BEGIN DATA RECORDS

/-- R86, R188: STATUS: any frame received while the block is ready is decoded, whatever its first bytes.
Rests on decisions D11, D12, D13 of the spec and log entries 1, 20. -/
def Obligations.StatusFrameDecodes : Prop :=
  ∀ (s : State) (F : Frame), s.ready = true → Memory.wf s.rxf = true →
    exec (.status F) s = .next
      { s with
        rxf := memLoad s.rxf F
        status :=
          { temp10 := 10 * (F.get s.cfg.raw.stTemp).toNat + (F.get (s.cfg.raw.stTemp + 1)).toNat
            rpm := BitVec.ofNat 16 ((F.get s.cfg.raw.stRpm).toNat + 256 * (F.get (s.cfg.raw.stRpm + 1)).toNat)
            duty := F.get s.cfg.raw.stDuty }
        err := .none }

/-- R185, R191: DEC reads five bytes of a frame and nothing else: frames that agree on them decode alike, whatever the buffer held.
Rests on decision D11 of the spec. -/
def Obligations.DecodeReadsFiveBytes : Prop :=
  ∀ (c : Cfg) (m m' : Memory) (F G : Frame), Memory.wf m = true → Memory.wf m' = true →
    (∀ k ∈ [c.raw.stTemp, c.raw.stTemp + 1, c.raw.stRpm, c.raw.stRpm + 1, c.raw.stDuty], F.get k = G.get k) →
    decodeStatus c.raw (memLoad m F) = decodeStatus c.raw (memLoad m' G)

/-- R51, R57: a frame buffer loaded with a frame reads as the frame at each of its 64 offsets. That the loaded buffer is canonical, and
that equal frames give equal buffers whatever they held, is said of the model's representation of a buffer, which is its own choice
(notes/assumptions/7.md). Rests on log entry 7. -/
def Obligations.FrameBufferHoldsTheFrame : Prop :=
  ∀ (m m' : Memory) (F : Frame), Memory.wf m = true → Memory.wf m' = true →
    Memory.wf (memLoad m F) = true ∧ (∀ a < 64, memRead (memLoad m F) a = F.get a) ∧ memLoad m F = memLoad m' F

/-! ### HS -/

/-- R196 to R202, R205: INIT, when the transport takes the four requests and the first two reads are the two acknowledgements in either
order, ends after exactly two reads with both flags, `INIT = 1`, the firmware version and no error.
Rests on decisions D15, D16, D28 of the spec and log entries 1, 16, 20. -/
def Obligations.InitSucceedsInTwoReads : Prop :=
  ∀ (s : State) (A B : Frame),
    s.initEnabled = true → s.fwack = false → s.ltack = false → Memory.wf s.rxf = true →
    (∀ k < 4, s.nthWrite k = .ok) → A.tag = (0x11, 0x01) → B.tag = (0x21, 0x03) →
    (s.nthRead 0 = .frame A ∧ s.nthRead 1 = .frame B ∨ s.nthRead 0 = .frame B ∧ s.nthRead 1 = .frame A) →
    ∃ G, s.nthRead 1 = .frame G ∧
    exec .init s = .next
      { (s.afterWrites (requests s.cfg.raw)).afterReads 2 with
        hsSent := 4
        hscnt := 2
        fwack := true
        ltack := true
        init := true
        err := .none
        fwver := ⟨A.get s.cfg.raw.fwv0, A.get s.cfg.raw.fwv1, A.get s.cfg.raw.fwv2⟩
        rxf := memLoad s.rxf G
        rxBuf := [] }

/-- R197, R198, R201: INIT, when the transport takes the requests, succeeds at the read that brings the acknowledgement still missing,
be it read number `HS_MAX_READS`, if no read failed before it. `FWVER` is the version in the latest frame with the firmware tag: each
such frame rewrites it. Rests on decisions D15, D16, D28 of the spec and log entries 1, 16, 20. -/
def Obligations.InitSucceedsWhenBothAcknowledged : Prop :=
  ∀ (s : State) (j k : Nat) (F G : Frame),
    s.initEnabled = true → s.fwack = false → s.ltack = false → Memory.wf s.rxf = true →
    (∀ i < 4, s.nthWrite i = .ok) → j < k → k < s.cfg.raw.hsMaxReads → (∀ i < k, s.nthRead i ≠ .transportError) →
    s.nthRead j = .frame F → s.nthRead k = .frame G →
    (F.tag = (0x11, 0x01) ∧ G.tag = (0x21, 0x03) ∧ (∀ i < k, lacksTag (s.nthRead i) (0x21, 0x03)) ∨
      F.tag = (0x21, 0x03) ∧ G.tag = (0x11, 0x01) ∧ ∀ i < k, lacksTag (s.nthRead i) (0x11, 0x01)) →
    ∃ (i : Nat) (A : Frame),
    (i ≤ k ∧ s.nthRead i = .frame A ∧ A.tag = (0x11, 0x01) ∧
      ∀ l, i < l → l ≤ k → lacksTag (s.nthRead l) (0x11, 0x01)) ∧
    exec .init s = .next
      { (s.afterWrites (requests s.cfg.raw)).afterReads (k + 1) with
        hsSent := 4
        hscnt := k + 1
        fwack := true
        ltack := true
        init := true
        err := .none
        fwver := versionIn s.cfg.raw A
        rxf := memLoad s.rxf G
        rxBuf := [] }

/-- R203, R205: INIT, when the transport takes the requests and one of the two acknowledgements never comes, ends after `HS_MAX_READS`
reads in `HandshakeTimeout`. The flag of a tag that never came stays 0; the other one is set exactly if its tag came, `FWVER` is that
of the latest frame with the firmware tag, and `RXF` holds the latest frame, if any came.
Rests on decisions D15, D16 of the spec and log entries 1, 20. -/
def Obligations.InitTimesOut : Prop :=
  ∀ s : State,
    s.initEnabled = true → s.fwack = false → s.ltack = false → Memory.wf s.rxf = true →
    (∀ k < 4, s.nthWrite k = .ok) →
    (∀ k < s.cfg.raw.hsMaxReads, s.nthRead k ≠ .transportError) →
    ((∀ k < s.cfg.raw.hsMaxReads, lacksTag (s.nthRead k) (0x21, 0x03)) ∨
      ∀ k < s.cfg.raw.hsMaxReads, lacksTag (s.nthRead k) (0x11, 0x01)) →
    ∀ rs, rs = s.firstReads s.cfg.raw.hsMaxReads →
    exec .init s = .next
      { (s.afterWrites (requests s.cfg.raw)).afterReads s.cfg.raw.hsMaxReads with
        hsSent := 4
        hscnt := s.cfg.raw.hsMaxReads
        hsfail := true
        err := .handshakeTimeout
        fwack := sawTag (0x11, 0x01) rs
        ltack := sawTag (0x21, 0x03) rs
        fwver := versionAfter s.cfg.raw s.fwver rs
        rxf := bufferAfter s.rxf rs } ∧
    ((∀ k < s.cfg.raw.hsMaxReads, lacksTag (s.nthRead k) (0x11, 0x01)) → sawTag (0x11, 0x01) rs = false) ∧
    ((∀ k < s.cfg.raw.hsMaxReads, lacksTag (s.nthRead k) (0x21, 0x03)) → sawTag (0x21, 0x03) rs = false)

/-- R204: a write of request `k` that fails ends INIT at once with TransportError: the later requests are not sent and nothing is read.
Rests on decisions D15, D21 of the spec and log entries 1, 9, 20. -/
def Obligations.InitWriteFails : Prop :=
  ∀ (s : State) (k : Nat),
    s.initEnabled = true → s.fwack = false → s.ltack = false → k < 4 → (∀ j < k, s.nthWrite j = .ok) →
    s.nthWrite k = .transportError →
    exec .init s = .next
      { s.afterWrites ((requests s.cfg.raw).take k) with
        txf := memLoad ((s.afterWrites ((requests s.cfg.raw).take k)).txf) (hsReq s.cfg.raw k)
        devRx := s.devRx ++ (requests s.cfg.raw).take k
          ++ if Config.failedWriteReached (s.txN + k) then [hsReq s.cfg.raw k] else []
        txAns := s.txAns.drop (k + 1)
        txN := s.txN + (k + 1)
        hsSent := k
        hsfail := true
        err := .transportError }

/-- R204: a read that fails ends INIT at once with TransportError, as attempt number `k + 1`, if no earlier one failed and one of the
acknowledgements has not come yet. The flag of a tag that has not come stays 0; the other one is set exactly if its tag came, `FWVER`
is that of the latest frame with the firmware tag, and `RXF` holds the latest frame, if any came.
Rests on decisions D15, D16 of the spec and log entries 1, 20. -/
def Obligations.InitReadFails : Prop :=
  ∀ (s : State) (k : Nat),
    s.initEnabled = true → s.fwack = false → s.ltack = false → Memory.wf s.rxf = true →
    (∀ j < 4, s.nthWrite j = .ok) →
    k < s.cfg.raw.hsMaxReads → s.nthRead k = .transportError → (∀ j < k, s.nthRead j ≠ .transportError) →
    ((∀ j < k, lacksTag (s.nthRead j) (0x21, 0x03)) ∨ ∀ j < k, lacksTag (s.nthRead j) (0x11, 0x01)) →
    ∀ rs, rs = s.firstReads k →
    exec .init s = .next
      { (s.afterWrites (requests s.cfg.raw)).afterReads (k + 1) with
        hsSent := 4
        hscnt := k + 1
        hsfail := true
        err := .transportError
        fwack := sawTag (0x11, 0x01) rs
        ltack := sawTag (0x21, 0x03) rs
        fwver := versionAfter s.cfg.raw s.fwver rs
        rxf := bufferAfter s.rxf rs } ∧
    ((∀ j < k, lacksTag (s.nthRead j) (0x11, 0x01)) → sawTag (0x11, 0x01) rs = false) ∧
    ((∀ j < k, lacksTag (s.nthRead j) (0x21, 0x03)) → sawTag (0x21, 0x03) rs = false)

/-- R206, R251: INIT always ends, in success or in failure, after at most four writes and `HS_MAX_READS` reads, if every write
returns; the session lock, the burst sequencer and the waiting requests are as before (R207). Where the write of request `k` never
returns (U12), the requests before it are written and the handshake stands there, which is the model's choice
(notes/assumptions/11.md). Rests on decision D15 of the spec and log entries 1, 11, 20. -/
def Obligations.InitAlwaysEnds : Prop :=
  ∀ s : State, s.initEnabled = true → s.fwack = false → s.ltack = false →
    ((∀ k < 4, s.nthWrite k ≠ .never) →
      ∃ t, exec .init s = .next t ∧
        ((t.init = true ∧ t.hsfail = false ∧ t.err = .none ∧ t.fwack = true ∧ t.ltack = true) ∨
          (t.init = false ∧ t.hsfail = true ∧ (t.err = .transportError ∨ t.err = .handshakeTimeout))) ∧
        t.txN ≤ s.txN + 4 ∧ t.rxN ≤ s.rxN + s.cfg.raw.hsMaxReads ∧
        t.busy = s.busy ∧ t.fl = s.fl ∧ t.fi = s.fi ∧ t.latch = s.latch ∧ t.status = s.status ∧ t.port = s.port) ∧
    ∀ k < 4, (∀ j < k, s.nthWrite j = .ok) → s.nthWrite k = .never →
      exec .init s = .next { s.afterWrites ((requests s.cfg.raw).take k) with hsSent := k }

END DATA RECORDS

EXERCISE DESCRIPTION
The required output is the entries from their opening line through the line holding "(∀ k ∈ [c.raw.stTemp, c.raw.stTemp", repeated exactly, with both end lines kept.

EXERCISE ANSWER
/-- R86, R188: STATUS: any frame received while the block is ready is decoded, whatever its first bytes.
Rests on decisions D11, D12, D13 of the spec and log entries 1, 20. -/
def Obligations.StatusFrameDecodes : Prop :=
  ∀ (s : State) (F : Frame), s.ready = true → Memory.wf s.rxf = true →
    exec (.status F) s = .next
      { s with
        rxf := memLoad s.rxf F
        status :=
          { temp10 := 10 * (F.get s.cfg.raw.stTemp).toNat + (F.get (s.cfg.raw.stTemp + 1)).toNat
            rpm := BitVec.ofNat 16 ((F.get s.cfg.raw.stRpm).toNat + 256 * (F.get (s.cfg.raw.stRpm + 1)).toNat)
            duty := F.get s.cfg.raw.stDuty }
        err := .none }

/-- R185, R191: DEC reads five bytes of a frame and nothing else: frames that agree on them decode alike, whatever the buffer held.
Rests on decision D11 of the spec. -/
def Obligations.DecodeReadsFiveBytes : Prop :=
  ∀ (c : Cfg) (m m' : Memory) (F G : Frame), Memory.wf m = true → Memory.wf m' = true →
    (∀ k ∈ [c.raw.stTemp, c.raw.stTemp + 1, c.raw.stRpm, c.raw.stRpm + 1, c.raw.stDuty], F.get k = G.get k) →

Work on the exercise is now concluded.